Lib/struct.py is a two-line shim:

from _struct import *
from _struct import _clearcache, pack, pack_into, unpack, unpack_from, \
iter_unpack, calcsize, error, Struct

All real logic lives in Modules/_struct.c. The Python file's only job is to make the C module's symbols available under the struct namespace and to ensure error and the private _clearcache function are exported even though they are not in _struct.__all__.

This annotation therefore covers Modules/_struct.c directly, treating the C source as the authoritative implementation.

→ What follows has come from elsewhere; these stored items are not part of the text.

/-- The Lervis bus (R273, R277, R280, R282, R288 to R291, R423). -/
def Obligations.LervisBus : Prop :=
  (∀ (q : Fin 4) (late : List (Fin 512)) (blocked : List (Fin 64)) (v : State) (n : Int) (k : Nat) (s : State),
      s.isTile = true → s.rst.inReset = false → s.transferSlot = some (v, n, k) → (v.corrState n k).isSome = true →
    ∃ t, exec (.transferStart q late blocked) s = .next t ∧
      s.Frame t (.lmp :: .cor :: evtParts) [R.lmpQstat q.val, R.corQstat q.val] ∧ t.lmp.wbank = s.lmp.wbank ∧ t.lmp.disp = s.lmp.disp ∧
      t.get (R.lmpQstat q.val) F.lmpQstat_SKIPPED = min 65535 (s.get (R.lmpQstat q.val) F.lmpQstat_SKIPPED +
        (s.bankGroups q.val).countP fun g => decide (2 ≤ s.groupState g) && (blocked.map (·.val)).contains g) ∧
      t.get (R.corQstat q.val) F.corQstat_LATE = min 65535 (s.get (R.corQstat q.val) F.corQstat_LATE +
        late.countP fun c => c.val / 128 == q.val) ∧
      ∀ g, g ∈ s.bankGroups q.val → 2 ≤ s.groupState g →
        ((t.groupSt g).sent = !(blocked.map (·.val)).contains g) ∧
        ((blocked.map (·.val)).contains g = false → ∀ l, l ∈ s.groupLamps g → (∀ x, x ∈ s.lamps → x.key = l.key → x = l) →
          greyOf t.lmp.shift l.key = if s.groupState g = 2 then ⟨0, 0, 0⟩
            else if (late.map (·.val)).contains l.channel then greyOf s.lmp.wbank l.key else greyOf s.cor.greys l.key) ∧
        ((blocked.map (·.val)).contains g = true → ∀ l, l ∈ s.groupLamps g → (∀ x, x ∈ s.lamps → x.key = l.key → x = l) →
          greyOf t.lmp.shift l.key = greyOf s.lmp.shift l.key)) ∧
  (∀ (q : Fin 4) (late : List (Fin 512)) (blocked : List (Fin 64)) (v : State) (n : Int) (k : Nat) (s : State),
      s.isTile = true → s.rst.inReset = false → s.transferSlot = some (v, n, k) → v.corrState n k = none →
    ∃ t, exec (.transferStart q late blocked) s = .next t ∧ s.Frame t [.lmp] [R.lmpQstat q.val] ∧ t.lmp.wbank = s.lmp.wbank ∧
      t.lmp.disp = s.lmp.disp ∧ ∀ g, g ∈ s.bankGroups q.val →
        (s.groupState g ≠ 2 → t.groupSt g = s.groupSt g) ∧
        (s.groupState g = 2 → (t.groupSt g).sent = !(blocked.map (·.val)).contains g) ∧
        (s.groupState g = 2 → (blocked.map (·.val)).contains g = false → ∀ l, l ∈ s.groupLamps g → greyOf t.lmp.shift l.key = ⟨0, 0, 0⟩)) ∧
  (∀ (q : Fin 4) (late : List (Fin 512)) (blocked : List (Fin 64)) (s : State),
    s.isTile = false ∨ s.rst.inReset = true ∨ s.transferSlot = none → exec (.transferStart q late blocked) s = .next s) ∧
  (∀ (g : Fin 64) (s : State), s.isTile = true → s.rst.inReset = false → 2 ≤ s.groupState g.val →
    ((s.groupSt g.val).sent = true → ∃ t, exec (.wrGray g) s = .next t ∧ s.Frame t [.lmp] [] ∧ (t.groupSt g.val).sent = false ∧
      (t.groupSt g.val).scanning = true ∧
      (t.groupSt g.val).strobes = (s.groupSt g.val).strobes ++ (if (s.groupSt g.val).scanning then [4] else [4, 3]) ∧ t.lmp.shift = s.lmp.shift ∧ t.lmp.disp = s.lmp.disp ∧
      (∀ l, l ∈ s.groupLamps g.val → greyOf t.lmp.wbank l.key = greyOf s.lmp.shift l.key) ∧
      ∀ k, (∀ l, l ∈ s.groupLamps g.val → l.key ≠ k) → greyOf t.lmp.wbank k = greyOf s.lmp.wbank k) ∧
    ((s.groupSt g.val).sent = false → exec (.wrGray g) s = .next s)) ∧
  (∀ (g : Fin 64) (s : State), s.isTile = true → 2 ≤ s.groupState g.val → ∃ t, exec (.wrCfg g) s = .next t ∧
    s.Frame t [.lmp] [R.lmpQstat (g.val / 16)] ∧
    t.get (R.lmpQstat (g.val / 16)) F.lmpQstat_CFG_SENT = min 65535 (s.get (R.lmpQstat (g.val / 16)) F.lmpQstat_CFG_SENT + 1) ∧
    (t.groupSt g.val).strobes = (s.groupSt g.val).strobes ++ [6] ∧ (t.groupSt g.val).cfg = (s.groupSt g.val).cfg ∧
    (s.cfgWords.repeats % 256 = 0 → (t.groupSt g.val).pendCfg = (s.groupSt g.val).pendCfg) ∧
    (g.val ∈ s.usedGroups → 12 ≤ s.cfgWords.depth → s.cfgWords.depth ≤ 16 → s.cfgWords.seg < 8 → 0 < s.cfgWords.repeats → s.cfgWords.repeats < 256 →
      (t.groupSt g.val).pendCfg = some s.cfgWords) ∧
    ∀ h, h ≠ g.val → t.groupSt h = s.groupSt h) ∧
  (∀ (g : Fin 64) (s : State), s.isTile = false ∨ s.groupState g.val < 2 → exec (.wrGray g) s = .next s ∧ exec (.wrCfg g) s = .next s) ∧
  (∀ (g : Fin 64) (s : State), s.isTile = true → s.groupState g.val = 2 →
    (10 ≤ (s.groupSt g.val).scans → (s.groupSt g.val).failed = false →
      exec (.cfgFailed g) s = .next ((s.setGroup { s.groupSt g.val with failed := true }).raise .lmp 5 3 g.val)) ∧
    ((s.groupSt g.val).scans < 10 ∨ (s.groupSt g.val).failed = true → exec (.cfgFailed g) s = .next s)) ∧
  (∀ (q : Fin 4) (v : BitVec 2) (s : State),
    (s.isTile = true → s.bankValid q.val = true → v ≠ 1 → v ≠ 2 → s.bankGroups q.val ≠ [] →
      ∃ t, exec (.bankSupplyChange q v) s = .next t ∧ s.Frame t (.lmp :: evtParts) (R.lmpBank q.val :: (s.bankGroups q.val).map groupKey) ∧
        t.reg (R.lmpBank q.val) = v.toNat ∧ t.bankValid q.val = false ∧
        ∀ g, g ∈ s.bankGroups q.val → t.groupState g = 1 ∧ (t.groupSt g).lit = false ∧ (t.groupSt g).sent = false) ∧
    (s.isTile = true → s.bankValid q.val = false ∨ v = 1 ∨ v = 2 ∨ s.bankGroups q.val = [] →
      ∃ t, exec (.bankSupplyChange q v) s = .next t ∧ s.Frame t [.lmp] [R.lmpBank q.val] ∧ t.reg (R.lmpBank q.val) = v.toNat ∧
        t.lmp = { s.lmp with volts := s.lmp.volts.set q.val v.toNat }) ∧
    (s.isTile = false → exec (.bankSupplyChange q v) s = .next { s with lmp := { s.lmp with volts := s.lmp.volts.set q.val v.toNat } })) ∧
  (∀ (q : Fin 4) (s : State),
    (s.isTile = true → s.bankValid q.val = true → ∃ t, exec (.bankSupplyValid q) s = .next t ∧
      s.Frame t [.lmp] ((s.bankGroups q.val).map groupKey) ∧
      ∀ g, g ∈ s.bankGroups q.val →
        (s.groupState g = 1 → t.groupState g = 2 ∧ (t.groupSt g).scans = 0 ∧ (t.groupSt g).failed = false ∧ (t.groupSt g).strobes = [7]) ∧
        (s.groupState g ≠ 1 → t.groupState g = s.groupState g ∧ t.groupSt g = s.groupSt g)) ∧
    (s.isTile = false ∨ s.bankValid q.val = false → exec (.bankSupplyValid q) s = .next s)) ∧
  (∀ (req : Requester) (v : Word) (c : Instr) (s : State), s.mayWrite req = true → c = .forceBlank req v ∨ c = .rescan req v →
    (s.live .lmp = false → exec c s = .next s) ∧
    (s.live .lmp = true → ∃ t, exec c s = .next t ∧ s.Frame t [.lmp] (R.lmpCtrl :: s.usedGroups.map groupKey) ∧
      t.get R.lmpCtrl F.lmpCtrl_FORCE_BLANK = fieldGet v.toNat F.lmpCtrl_FORCE_BLANK ∧
      ∀ g, g ∈ s.usedGroups →
        (fieldGet v.toNat F.lmpCtrl_RESCAN = 1 → 2 ≤ s.groupState g → (t.groupSt g).scanning = false ∧
          (t.groupSt g).strobes = (s.groupSt g).strobes ++ [7]) ∧
        (fieldGet v.toNat F.lmpCtrl_RESCAN = 0 → (t.groupSt g).scanning = (s.groupSt g).scanning) ∧
        (fieldGet v.toNat F.lmpCtrl_FORCE_BLANK = 1 → s.groupState g = 3 → t.groupState g = 4 ∧ (t.groupSt g).lit = false) ∧
        (fieldGet v.toNat F.lmpCtrl_FORCE_BLANK = 0 → s.get R.lmpStatus F.lmpStatus_PWM_FIT = 0 → s.groupState g = 4 → t.groupState g = 3) ∧
        (s.groupState g < 3 → t.groupState g = s.groupState g))) ∧
  (∀ (req : Requester) (v : Word) (s : State), s.mayWrite req = true → s.live .lmp = true →
    (s.seq.state = .idle → s.transfersFit (fieldGet v.toNat F.lmpClk_LCK_DIV) = true → ∃ t, exec (.lmpClkWrite req v) s = .next t ∧
      s.Frame t [] [R.lmpClk] ∧ t.reg R.lmpClk = v.toNat % 16) ∧
    (s.seq.state ≠ .idle ∨ s.transfersFit (fieldGet v.toNat F.lmpClk_LCK_DIV) = false →
      exec (.lmpClkWrite req v) s = .next (s.raise .lmp 0 1 0 [R.lmpClk, v.toNat, reqCode req]))) ∧
  (∀ (req : Requester) (v : Word) (s : State), s.mayWrite req = true → s.live .lmp = false →
    exec (.lmpClkWrite req v) s = .next s)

Struct is a compiled format object. Calling Struct(fmt) parses the format string once and caches the result; subsequent pack/unpack calls reuse the parsed representation. Module-level functions pack, unpack, etc. maintain an internal LRU cache of Struct objects keyed by format string, so repeated calls with the same format are as fast as using an explicit Struct.

Map

LinesSymbolRolegopy
1-50from _struct import *, __all__Full re-export; the Python layer adds no logic. All symbols originate in Modules/_struct.c.(stdlib pending)
_struct.c format parserbyte-order prefixes, format codes@, =, <, >, ! set byte order and alignment; x c b B h H i I l L q Q e f d s p P n N ? are the format codes with defined size and alignment.(stdlib pending)
_struct.c Struct typeStruct.__init__, Struct.pack, Struct.unpack, Struct.pack_into, Struct.unpack_from, Struct.iter_unpack, Struct.size, Struct.formatCompiled format object; size is computed once at compile time; iter_unpack returns an iterator that advances through a buffer in size-byte steps.(stdlib pending)
_struct.c module-levelpack, unpack, pack_into, unpack_from, iter_unpack, calcsizeConvenience wrappers that compile the format string through an internal LRU cache and delegate to the matching Struct method.(stdlib pending)

Reading

Byte-order prefix semantics

cpython 3.14 @ ab2d84fe1023/Lib/struct.py#L1-50

The first character of a format string selects byte order and alignment:

PrefixByte orderSizeAlignment
@ (default)nativenativenative
=nativestandardnone
<little-endianstandardnone
>big-endianstandardnone
!network (big-endian)standardnone

"Native" size means the C compiler's sizeof for the corresponding type. "Standard" size is the fixed width mandated by the format code table. "Native alignment" inserts padding bytes before each field so it falls on its natural boundary. No prefix other than @ inserts padding.

import struct

# native byte order, native sizes, native alignment
struct.pack('@ii', 1, 2) # may have padding; size is platform-dependent

# little-endian, standard sizes (4 bytes each), no padding
struct.pack('<ii', 1, 2) # always 8 bytes

# big-endian (network order), same as >
struct.pack('!H', 0x0102) # b'\x01\x02'

Format code table

CodeC typePython typeStandard size (bytes)
xpad byteno value1
ccharbytes of length 11
bsigned charint1
Bunsigned charint1
?_Boolbool1
hshortint2
Hunsigned shortint2
iintint4
Iunsigned intint4
llongint4
Lunsigned longint4
qlong longint8
Qunsigned long longint8
nssize_tint(native only)
Nsize_tint(native only)
ehalf-floatfloat2
ffloatfloat4
ddoublefloat8
schar[]bytes1 per character
pPascal stringbytes1 per character
Pvoid *int(native only)

A repeat count may precede any code: 4H is four unsigned shorts. For s the count is the byte length of the string, not a repeat: 10s is one 10-byte field.

pack and unpack usage

import struct

# module-level convenience (implemented in _struct.c):
struct.pack('>IH', 0xDEAD, 0xBEEF) # => b'\x00\x00\xde\xad\xbe\xef'
struct.unpack('>IH', b'\x00\x00\xde\xad\xbe\xef') # => (0xDEAD, 0xBEEF)
struct.calcsize('>IH') # => 6

# pack_into writes into an existing writable buffer at offset
buf = bytearray(8)
struct.pack_into('<I', buf, 2, 0xDEADBEEF)
# buf[2:6] = b'\xef\xbe\xad\xde'

# unpack_from reads from offset without slicing
(val,) = struct.unpack_from('<I', buf, 2)
# val = 0xDEADBEEF

pack returns a bytes object whose length equals calcsize(fmt). unpack always returns a tuple, even for a single-field format. pack_into writes into any writable buffer that supports the buffer protocol (bytearray, memoryview). unpack_from accepts an optional offset parameter so callers avoid an intermediate slice.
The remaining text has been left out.